Challenges for treatment: 1. The Plasmodium life cycle is very complex. It displays various antigens and has various effects on the body depending on which stage it is in. 2. A full natural immunity never develops. Mutation and Resistance Information: Plasmodium shows resistance to various antibiotics. The malaria parasites have developed strategies that make them resistant to antibiotics. Also the parasites are able to easily change the proteins that they express at their surface and this makes it difficult for the host immune system to recognize them as the invading parasite.
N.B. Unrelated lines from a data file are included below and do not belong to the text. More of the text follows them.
/-- A part stands behind the widths of the parts before it. -/
theorem bytesAt_flatten {a m : Nat} (hp : parts[i]? = some p) (ha : a + m ≤ p.length) :
    bytesAt parts.flatten (((parts.map List.length).take i).sum + a) m = bytesAt p a m := by
  induction parts generalizing i with
  | nil => cases hp
  | cons q rest ih =>
    cases i with
    | zero =>
      obtain rfl : q = p := by simpa using hp
      rw [List.take_zero, List.sum_nil, Nat.zero_add, List.flatten_cons, bytesAt_append_left ha]
    | succ i =>
      rw [List.map_cons, List.take_succ_cons, List.sum_cons, Nat.add_assoc, List.flatten_cons, bytesAt_append_right]
      exact ih (by simpa using hp)

/-- A field of the `i`-th part. -/
theorem LaidOut.field {start a m : Nat} (h : LaidOut bs parts widths) (hp : parts[i]? = some p)
    (hs : (widths.take i).sum = start) (ho : off = start + a) (ha : a + m ≤ p.length) :
    bytesAt bs off m = bytesAt p a m := by
  obtain ⟨rfl, rfl⟩ := h
  rw [ho, ← hs, bytesAt_flatten hp ha]

/-- A part that is one number reads back, up to its width. -/
theorem LaidOut.number {k n : Nat} (h : LaidOut bs parts widths) (hp : parts[i]? = some (leBytes k n))
    (hs : (widths.take i).sum = off) : bytesAt bs off k = n % 256 ^ k := by
  rw [h.field (a := 0) hp hs (Nat.add_zero off).symm (by simp)]
  exact bytesAt_leBytes (List.take_of_length_le (by simp))

end

/-! ## Bytes of flags -/

/-- The number whose bits are the flags, the first in bit 0. -/
def flagsValue (l : List Bool) : Nat := l.foldr (fun b v => bit01 b + 2 * v) 0

theorem flagsValue_testBit (l : List Bool) (i : Nat) : (flagsValue l).testBit i = l.getD i false := by
  induction l generalizing i with
  | nil => simp [flagsValue]
  | cons b rest ih =>
    have value : flagsValue (b :: rest) = bit01 b + 2 * flagsValue rest := rfl
    have low : bit01 b < 2 := by cases b <;> decide
    cases i with
    | zero =>
      rw [value, Nat.testBit_zero, Nat.add_mul_mod_self_left, Nat.mod_eq_of_lt low]
      cases b <;> rfl
    | succ i =>
      rw [value, Nat.testBit_succ, Nat.add_mul_div_left _ _ (by decide), Nat.div_eq_of_lt low, Nat.zero_add, ih]
      rfl

theorem testBit_bytes {i m : Nat} (n : Nat) (h : i < 8 * m) : (n % 256 ^ m).testBit i = n.testBit i := by
  rw [show 256 ^ m = 2 ^ (8 * m) by rw [Nat.pow_mul], Nat.testBit_mod_two_pow]
  simp [h]

/-- Flags summed with the weights of their places, from place `k` on. -/
theorem foldl_bit01 {n : Nat} (p : Fin n → Bool) (acc k : Nat) :
    (List.finRange n).foldl (fun acc h => acc + bit01 (p h) * 2 ^ (h.val + k)) acc =
      acc + 2 ^ k * flagsValue ((List.finRange n).map p) := by
  induction n generalizing acc k with
  | zero => simp [flagsValue]
  | succ n ih =>
    have rest := ih (fun h => p h.succ) (acc + bit01 (p 0) * 2 ^ k) (k + 1)
    have value : flagsValue ((List.finRange (n + 1)).map p) =
        bit01 (p 0) + 2 * flagsValue ((List.finRange n).map fun h => p h.succ) := by
      simp [List.finRange_succ, flagsValue, Function.comp_def]
    simp only [← Nat.add_assoc, Nat.add_right_comm _ k 1] at rest
    rw [value, List.finRange_succ, List.foldl_cons, List.foldl_map]
    simp only [Fin.val_succ, Fin.val_zero, Nat.zero_add, rest]
    ring

theorem Rqu.pendingFlags_eq (r : Rqu) :
    r.pendingFlags = flagsValue ((List.finRange 16).map fun h => (r.handsets.get h).slot.isSome) :=
  (foldl_bit01 (fun h => (r.handsets.get h).slot.isSome) 0 0).trans (by omega)

theorem State.presence_eq (s : State) : s.presence = flagsValue [s.scu.current.isSome, s.ctl.staged.isSome,
    s.ptu.memError.isSome, s.ptu.lastGuard.isSome, s.ctl.lastMark.isSome, s.ctl.setup.isSome] := by
  simp only [State.presence, flagsValue, List.foldr_cons, List.foldr_nil]
  omega

/-- The flags as the status block shows them, bit by bit (R184). -/
theorem State.shownFlags_bit (s : State) (i : Nat) : s.shownFlags.getLsbD i =
    if i = 6 ∧ s.ctl.enables.getLsbD 6 = false then decide (28 ≤ s.rqu.queue.length) else s.ctl.flags.getLsbD i := by
  have masked : ∀ i, (Event.queueHigh.mask).getLsbD i = decide (i = 6) := by
    intro i
    by_cases short : i < 14
    · exact Event.mask_bit .queueHigh i short
    · rw [BitVec.getLsbD_of_ge _ _ (by omega), decide_eq_false (by omega)]
  have live : (if s.rqu.high then Event.queueHigh.mask else 0).getLsbD i = (s.rqu.high && decide (i = 6)) := by
    split
    · next high => rw [masked, high, Bool.true_and]
    · next low => rw [Bool.eq_false_iff.mpr low, Bool.false_and]; exact BitVec.getLsbD_zero
  have latched : (s.ctl.flags.getLsbD i && decide (i < 14)) = s.ctl.flags.getLsbD i := by
    by_cases short : i < 14
    · rw [decide_eq_true short, Bool.and_true]
    · rw [BitVec.getLsbD_of_ge _ _ (Nat.not_lt.mp short), Bool.false_and]
  unfold State.shownFlags
  by_cases enabled : s.ctl.enables.getLsbD 6 = false
  · rw [if_pos ((Event.and_mask .queueHigh _).mpr enabled), BitVec.getLsbD_or, BitVec.getLsbD_and, BitVec.getLsbD_not,
      masked, live, ← Bool.and_assoc, latched]
    by_cases six : i = 6
    · rw [if_pos ⟨six, enabled⟩, decide_eq_true six, Bool.not_true, Bool.and_false, Bool.false_or, Bool.and_true]
      rfl
    · rw [if_neg fun h => six h.1, decide_eq_false six, Bool.not_false, Bool.and_true, Bool.and_false, Bool.or_false]
  · rw [if_neg (mt (Event.and_mask .queueHigh _).mp enabled), if_neg fun h => enabled h.2]

/-! ## The queue image (Table 12-8) -/

theorem Source.code_mod (x : Source) : x.code % 256 ^ 1 = x.code := by
  cases x with
  | handset h => exact Nat.mod_eq_of_lt (h.isLt.trans (by decide))
  | staff => rfl

theorem Client.code_mod (c : Client) : c.code % 256 ^ 1 = c.code := by cases c <;> rfl

theorem bit01_mod (b : Bool) : bit01 b % 256 ^ 1 = bit01 b := by cases b <;> rfl

/-- The parts of the image's body. -/
def Rqu.imageParts (r : Rqu) : List (List Byte) :=
  [leBytes 1 r.queue.length, leBytes 1 r.history.length, leBytes 1 (bit01 r.closed), leBytes 1 0,
    leBytes 2 r.pendingFlags, leBytes 6 0, padTo 384 (r.queue.map Ticket.imageBytes).flatten,
    padTo 64 (r.history.map HistoryEntry.imageBytes).flatten]

theorem Rqu.imageBody_laidOut (r : Rqu) : LaidOut r.imageBody r.imageParts [1, 1, 1, 1, 2, 6, 384, 64] := by
  refine ⟨?_, by simp [Rqu.imageParts]⟩
  have zeros : padTo 6 [] = leBytes 6 0 := rfl
  simp [Rqu.imageBody, Rqu.imageParts, zeros, leBytes]

/-- A field of the `j`-th of the entries of one length that an image lists. -/
theorem bytesAt_entry {α : Type} {f : α → List Byte} {k n j a m : Nat} {l : List α} {x : α} (hf : ∀ x, (f x).length = k)
    (hj : l[j]? = some x) (hn : k * j + k ≤ n) (ha : a + m ≤ k) :
    bytesAt (padTo n (l.map f).flatten) (k * j + a) m = bytesAt (f x) a m := by
  have widths : ∀ p ∈ l.map f, p.length = k := fun p hp => by
    obtain ⟨y, -, rfl⟩ := List.mem_map.mp hp
    exact hf y
  refine bytesAt_slice ?_
  simpa using padTo_entry (head := []) widths (by rw [List.getElem?_map, hj]; rfl) (by simpa using hn) ha

/-- Behind the last entry that an image lists every field is 0 (R189). -/
theorem bytesAt_noEntry {α : Type} {f : α → List Byte} {k n j : Nat} {l : List α} (hf : ∀ x, (f x).length = k)
    (hj : l.length ≤ j) (m : Nat) : bytesAt (padTo n (l.map f).flatten) (k * j) m = 0 := by
  refine bytesAt_padTo_behind ?_ m
  have total : (l.map f).flatten.length = k * l.length := by
    simp [List.length_flatten, List.map_map, Function.comp_def, hf, Nat.mul_comm]
  rw [total]
  exact Nat.mul_le_mul_left k hj

theorem Ticket.imageBytes_length (t : Ticket) : t.imageBytes.length = 12 := rfl

theorem HistoryEntry.imageBytes_length (e : HistoryEntry) : e.imageBytes.length = 8 := rfl

/-- The fields of one queue entry of the image. -/
theorem Ticket.imageBytes_fields (t : Ticket) :
    bytesAt t.imageBytes 0 2 = t.number % 65536 ∧ bytesAt t.imageBytes 2 1 = t.source.code ∧
      bytesAt t.imageBytes 3 1 = t.cls.code ∧ bytesAt t.imageBytes 4 4 = t.song % 2 ^ 32 ∧
      bytesAt t.imageBytes 8 1 = (BitVec.ofInt 8 t.key).toNat ∧ bytesAt t.imageBytes 9 1 = t.singers % 256 ∧
      bytesAt t.imageBytes 10 1 = t.round % 256 ∧ bytesAt t.imageBytes 11 1 = 0 :=
  ⟨bytesAt_leBytes rfl, (bytesAt_leBytes rfl).trans t.source.code_mod,
    (bytesAt_leBytes rfl).trans (by cases t.cls <;> rfl), bytesAt_leBytes rfl, rfl, bytesAt_leBytes rfl,
    bytesAt_leBytes rfl, rfl⟩

/-- The fields of one history entry of the image. -/
theorem HistoryEntry.imageBytes_fields (e : HistoryEntry) :
    bytesAt e.imageBytes 0 4 = e.song % 2 ^ 32 ∧ bytesAt e.imageBytes 4 2 = e.number % 65536 ∧
      bytesAt e.imageBytes 6 1 = e.source.code ∧ bytesAt e.imageBytes 7 1 = 0 :=
  ⟨bytesAt_leBytes rfl, bytesAt_leBytes rfl, (bytesAt_leBytes rfl).trans e.source.code_mod, rfl⟩

theorem Rqu.imageBody_pending (r : Rqu) (h : Fin 16) :
    (bytesAt r.imageBody 4 2).testBit h.val = (r.handsets.get h).slot.isSome := by
  rw [r.imageBody_laidOut.number (i := 4) (off := 4) rfl rfl, testBit_bytes _ h.isLt, r.pendingFlags_eq,
    flagsValue_testBit]
  simp

/-- A field of the `i`-th queue entry, at 010h + 12 i. -/
theorem Rqu.imageBody_ticket {r : Rqu} {i : Nat} {t : Ticket} (hi : i < 32) (ht : r.queue[i]? = some t)
    {off a m v : Nat} (hv : bytesAt t.imageBytes a m = v) (ho : off = 12 + (12 * i + a) := by omega)
    (ha : a + m ≤ 12 := by omega) : bytesAt r.imageBody off m = v := by
  rw [← hv, r.imageBody_laidOut.field (i := 6) rfl rfl ho (by rw [padTo_length]; omega)]
  exact bytesAt_entry Ticket.imageBytes_length ht (by omega) ha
Current Issues/Other Information: (1) Malaria causes a 1.3% average loss of yearly economic growth in countries with high transmission. It has longterm effects on the learning and attendance of children in school, and on attendance in the workplace. (2) The size and complexity of the parasite means that each infection presents thousands of antigens to the human immune system. Therefore, it has been difficult to determine which of these antigens is a useful target for vaccine development. (3) The parasite changes through several life stages even while in the human host, presenting a different subset of molecules for the immune system to combat at each stage. (4) The parasite has evolved a series of strategies that allow it to confuse, hide, and misdirect the human immune system. (5) It is possible to have multiple malaria infections of not only different species but also of different strains at the same time. In order to develop vaccines or drugs against processes that are unique to the parasite and not found in the host is an important step in fighting malaria. This is one of the reasons that it is important to understand the cell biology of the Plasmodium infection. Scientist who study the basic cell biology of Plasmodium infection try to understand the stages and processes that are part of the parasite life cycle, and perhaps identify new drugs that could prevent or cure malaria.